__Your objective__.
Where the word "hypotheses" shows up in the entries below, please copy the whole line.

__The data__.

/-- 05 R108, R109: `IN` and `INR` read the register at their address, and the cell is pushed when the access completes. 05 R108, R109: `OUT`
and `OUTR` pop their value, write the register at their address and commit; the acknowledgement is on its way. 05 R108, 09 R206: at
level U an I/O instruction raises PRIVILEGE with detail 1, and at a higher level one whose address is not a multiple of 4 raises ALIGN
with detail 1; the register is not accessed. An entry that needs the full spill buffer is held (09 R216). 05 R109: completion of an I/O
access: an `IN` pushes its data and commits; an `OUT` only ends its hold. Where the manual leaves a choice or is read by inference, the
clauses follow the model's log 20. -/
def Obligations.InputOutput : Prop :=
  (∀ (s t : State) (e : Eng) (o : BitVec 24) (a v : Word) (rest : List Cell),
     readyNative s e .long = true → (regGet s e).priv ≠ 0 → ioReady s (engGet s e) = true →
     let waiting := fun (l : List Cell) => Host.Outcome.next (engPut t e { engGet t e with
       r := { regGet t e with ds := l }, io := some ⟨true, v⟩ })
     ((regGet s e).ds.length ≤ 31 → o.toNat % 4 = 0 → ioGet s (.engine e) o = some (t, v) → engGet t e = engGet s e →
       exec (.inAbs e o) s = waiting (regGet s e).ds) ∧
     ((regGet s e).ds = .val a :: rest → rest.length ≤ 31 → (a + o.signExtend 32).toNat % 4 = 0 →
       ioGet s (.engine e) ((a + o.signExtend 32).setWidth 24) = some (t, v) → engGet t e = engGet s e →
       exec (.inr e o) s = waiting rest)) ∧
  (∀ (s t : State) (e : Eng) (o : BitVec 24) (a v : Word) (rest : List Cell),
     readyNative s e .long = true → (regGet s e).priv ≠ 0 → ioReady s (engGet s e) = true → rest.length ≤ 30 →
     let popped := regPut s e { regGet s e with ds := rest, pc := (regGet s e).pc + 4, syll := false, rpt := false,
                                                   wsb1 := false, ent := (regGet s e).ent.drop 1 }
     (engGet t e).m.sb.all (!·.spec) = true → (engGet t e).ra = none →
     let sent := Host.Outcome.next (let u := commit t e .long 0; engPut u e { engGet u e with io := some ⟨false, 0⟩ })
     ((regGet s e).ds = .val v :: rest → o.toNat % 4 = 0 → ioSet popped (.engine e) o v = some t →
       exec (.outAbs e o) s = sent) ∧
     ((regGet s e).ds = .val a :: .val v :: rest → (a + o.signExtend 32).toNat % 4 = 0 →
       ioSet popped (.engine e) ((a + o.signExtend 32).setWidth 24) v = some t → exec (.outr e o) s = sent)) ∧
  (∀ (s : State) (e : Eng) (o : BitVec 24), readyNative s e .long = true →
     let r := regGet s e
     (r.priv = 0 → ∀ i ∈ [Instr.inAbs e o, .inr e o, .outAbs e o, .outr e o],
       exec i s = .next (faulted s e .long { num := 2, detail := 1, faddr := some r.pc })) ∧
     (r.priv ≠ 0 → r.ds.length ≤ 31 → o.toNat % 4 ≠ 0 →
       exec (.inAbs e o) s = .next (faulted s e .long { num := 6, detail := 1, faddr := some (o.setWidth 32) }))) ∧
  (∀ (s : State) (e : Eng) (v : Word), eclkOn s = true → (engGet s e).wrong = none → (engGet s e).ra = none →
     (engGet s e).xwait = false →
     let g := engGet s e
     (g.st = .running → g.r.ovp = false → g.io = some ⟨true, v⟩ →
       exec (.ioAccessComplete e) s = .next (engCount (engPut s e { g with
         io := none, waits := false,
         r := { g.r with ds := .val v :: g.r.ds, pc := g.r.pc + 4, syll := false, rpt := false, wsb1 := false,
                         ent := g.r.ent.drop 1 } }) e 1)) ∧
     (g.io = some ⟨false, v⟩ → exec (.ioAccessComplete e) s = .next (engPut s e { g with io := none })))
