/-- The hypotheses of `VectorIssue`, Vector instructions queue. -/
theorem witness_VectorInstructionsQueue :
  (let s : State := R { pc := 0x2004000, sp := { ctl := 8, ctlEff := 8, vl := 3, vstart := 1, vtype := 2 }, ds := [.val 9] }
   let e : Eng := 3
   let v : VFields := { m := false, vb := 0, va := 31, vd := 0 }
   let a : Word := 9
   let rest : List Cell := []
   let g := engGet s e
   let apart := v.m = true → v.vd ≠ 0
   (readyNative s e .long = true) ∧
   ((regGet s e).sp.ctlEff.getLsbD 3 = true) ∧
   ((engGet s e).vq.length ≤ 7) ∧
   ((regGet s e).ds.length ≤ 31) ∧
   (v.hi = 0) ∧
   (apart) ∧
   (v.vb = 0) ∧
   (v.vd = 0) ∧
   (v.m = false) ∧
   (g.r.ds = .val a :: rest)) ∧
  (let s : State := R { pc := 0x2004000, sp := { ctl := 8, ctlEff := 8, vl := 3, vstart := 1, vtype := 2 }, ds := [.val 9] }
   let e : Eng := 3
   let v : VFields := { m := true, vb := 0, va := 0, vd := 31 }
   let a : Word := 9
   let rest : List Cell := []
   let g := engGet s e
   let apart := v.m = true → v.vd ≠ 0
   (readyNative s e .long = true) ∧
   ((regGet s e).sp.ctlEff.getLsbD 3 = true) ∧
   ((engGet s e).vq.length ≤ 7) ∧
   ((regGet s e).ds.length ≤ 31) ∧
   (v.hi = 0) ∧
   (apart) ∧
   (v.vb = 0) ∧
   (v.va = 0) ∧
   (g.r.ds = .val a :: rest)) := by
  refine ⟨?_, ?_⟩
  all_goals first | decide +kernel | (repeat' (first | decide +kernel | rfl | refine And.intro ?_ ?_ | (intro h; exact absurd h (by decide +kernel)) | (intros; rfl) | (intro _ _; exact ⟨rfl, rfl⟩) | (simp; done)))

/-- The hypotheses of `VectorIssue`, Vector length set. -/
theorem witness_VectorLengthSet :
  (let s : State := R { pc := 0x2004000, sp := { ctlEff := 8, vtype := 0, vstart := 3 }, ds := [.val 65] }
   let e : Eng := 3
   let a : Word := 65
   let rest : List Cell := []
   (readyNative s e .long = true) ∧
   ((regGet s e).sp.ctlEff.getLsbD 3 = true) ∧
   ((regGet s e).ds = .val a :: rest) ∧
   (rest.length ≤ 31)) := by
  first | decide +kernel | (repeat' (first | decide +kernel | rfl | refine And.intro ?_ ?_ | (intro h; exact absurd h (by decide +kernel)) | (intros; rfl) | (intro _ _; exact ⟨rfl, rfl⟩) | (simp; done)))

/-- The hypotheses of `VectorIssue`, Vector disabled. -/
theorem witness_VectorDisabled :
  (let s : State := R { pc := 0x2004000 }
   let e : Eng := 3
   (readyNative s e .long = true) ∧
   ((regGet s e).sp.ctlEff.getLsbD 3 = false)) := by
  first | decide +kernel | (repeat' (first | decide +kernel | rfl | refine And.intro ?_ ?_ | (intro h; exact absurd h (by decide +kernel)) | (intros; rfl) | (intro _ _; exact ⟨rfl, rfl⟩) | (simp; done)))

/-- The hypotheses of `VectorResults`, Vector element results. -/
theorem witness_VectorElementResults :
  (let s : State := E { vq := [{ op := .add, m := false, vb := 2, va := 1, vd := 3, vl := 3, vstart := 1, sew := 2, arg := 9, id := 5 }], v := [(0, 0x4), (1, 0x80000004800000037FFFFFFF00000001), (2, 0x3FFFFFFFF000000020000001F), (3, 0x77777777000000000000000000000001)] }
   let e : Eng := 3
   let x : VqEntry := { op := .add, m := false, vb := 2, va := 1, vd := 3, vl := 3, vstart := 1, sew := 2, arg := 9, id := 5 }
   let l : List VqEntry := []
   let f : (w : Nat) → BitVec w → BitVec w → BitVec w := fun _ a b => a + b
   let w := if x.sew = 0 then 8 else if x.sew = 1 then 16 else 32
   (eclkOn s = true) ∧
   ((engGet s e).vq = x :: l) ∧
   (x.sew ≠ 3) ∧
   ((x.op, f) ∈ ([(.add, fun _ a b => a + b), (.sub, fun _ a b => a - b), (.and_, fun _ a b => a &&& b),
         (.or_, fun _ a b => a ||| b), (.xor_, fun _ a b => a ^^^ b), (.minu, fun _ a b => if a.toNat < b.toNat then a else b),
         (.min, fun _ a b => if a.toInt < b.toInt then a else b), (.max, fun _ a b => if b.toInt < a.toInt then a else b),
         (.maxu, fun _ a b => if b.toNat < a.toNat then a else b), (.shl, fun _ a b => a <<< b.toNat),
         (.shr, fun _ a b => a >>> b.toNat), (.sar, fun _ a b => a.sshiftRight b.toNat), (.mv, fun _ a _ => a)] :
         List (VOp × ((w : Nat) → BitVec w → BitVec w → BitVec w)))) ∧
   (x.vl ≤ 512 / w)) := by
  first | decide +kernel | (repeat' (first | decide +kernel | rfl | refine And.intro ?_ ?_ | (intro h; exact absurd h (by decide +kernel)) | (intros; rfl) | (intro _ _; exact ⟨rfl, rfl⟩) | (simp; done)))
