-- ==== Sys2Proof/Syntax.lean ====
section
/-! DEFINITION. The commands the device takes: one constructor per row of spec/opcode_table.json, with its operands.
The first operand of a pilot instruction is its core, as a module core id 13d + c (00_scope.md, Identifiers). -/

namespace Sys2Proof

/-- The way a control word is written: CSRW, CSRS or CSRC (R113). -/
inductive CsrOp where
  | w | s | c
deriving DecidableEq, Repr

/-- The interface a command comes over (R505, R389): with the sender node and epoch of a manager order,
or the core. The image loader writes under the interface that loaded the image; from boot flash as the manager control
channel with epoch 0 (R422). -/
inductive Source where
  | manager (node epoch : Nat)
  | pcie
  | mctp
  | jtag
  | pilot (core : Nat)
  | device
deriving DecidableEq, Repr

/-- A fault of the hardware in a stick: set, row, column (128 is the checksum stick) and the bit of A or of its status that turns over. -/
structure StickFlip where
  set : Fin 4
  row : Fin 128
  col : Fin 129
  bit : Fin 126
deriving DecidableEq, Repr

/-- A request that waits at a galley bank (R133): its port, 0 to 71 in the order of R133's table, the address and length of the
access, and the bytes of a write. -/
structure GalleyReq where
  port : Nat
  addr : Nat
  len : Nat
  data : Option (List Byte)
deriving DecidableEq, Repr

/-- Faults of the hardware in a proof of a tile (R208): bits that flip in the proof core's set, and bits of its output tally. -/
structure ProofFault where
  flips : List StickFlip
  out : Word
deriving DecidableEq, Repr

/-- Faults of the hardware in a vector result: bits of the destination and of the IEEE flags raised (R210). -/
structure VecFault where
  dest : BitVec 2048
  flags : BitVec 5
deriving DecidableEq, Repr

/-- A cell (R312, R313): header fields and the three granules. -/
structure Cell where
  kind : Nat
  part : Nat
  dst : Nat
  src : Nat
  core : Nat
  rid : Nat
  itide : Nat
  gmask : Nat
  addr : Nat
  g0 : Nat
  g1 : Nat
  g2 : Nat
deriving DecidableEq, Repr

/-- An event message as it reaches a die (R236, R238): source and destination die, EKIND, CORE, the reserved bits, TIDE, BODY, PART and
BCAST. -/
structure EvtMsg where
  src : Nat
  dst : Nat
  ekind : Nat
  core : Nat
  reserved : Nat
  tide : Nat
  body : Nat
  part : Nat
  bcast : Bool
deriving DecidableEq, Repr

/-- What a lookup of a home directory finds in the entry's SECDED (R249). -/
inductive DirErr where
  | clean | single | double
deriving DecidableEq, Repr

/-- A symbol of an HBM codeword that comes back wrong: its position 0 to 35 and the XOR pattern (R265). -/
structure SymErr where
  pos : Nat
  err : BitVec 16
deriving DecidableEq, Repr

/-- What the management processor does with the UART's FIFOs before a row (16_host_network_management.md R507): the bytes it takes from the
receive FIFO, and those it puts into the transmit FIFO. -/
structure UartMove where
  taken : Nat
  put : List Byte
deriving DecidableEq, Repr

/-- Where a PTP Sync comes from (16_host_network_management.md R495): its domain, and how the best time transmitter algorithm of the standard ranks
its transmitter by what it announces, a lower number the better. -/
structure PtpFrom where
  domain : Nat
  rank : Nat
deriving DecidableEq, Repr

__Response__.
/-- The hypotheses of `VectorIssue`, Vector instructions queue. -/
/-- The hypotheses of `VectorIssue`, Vector length set. -/
/-- The hypotheses of `VectorIssue`, Vector disabled. -/
/-- The hypotheses of `VectorResults`, Vector element results. -/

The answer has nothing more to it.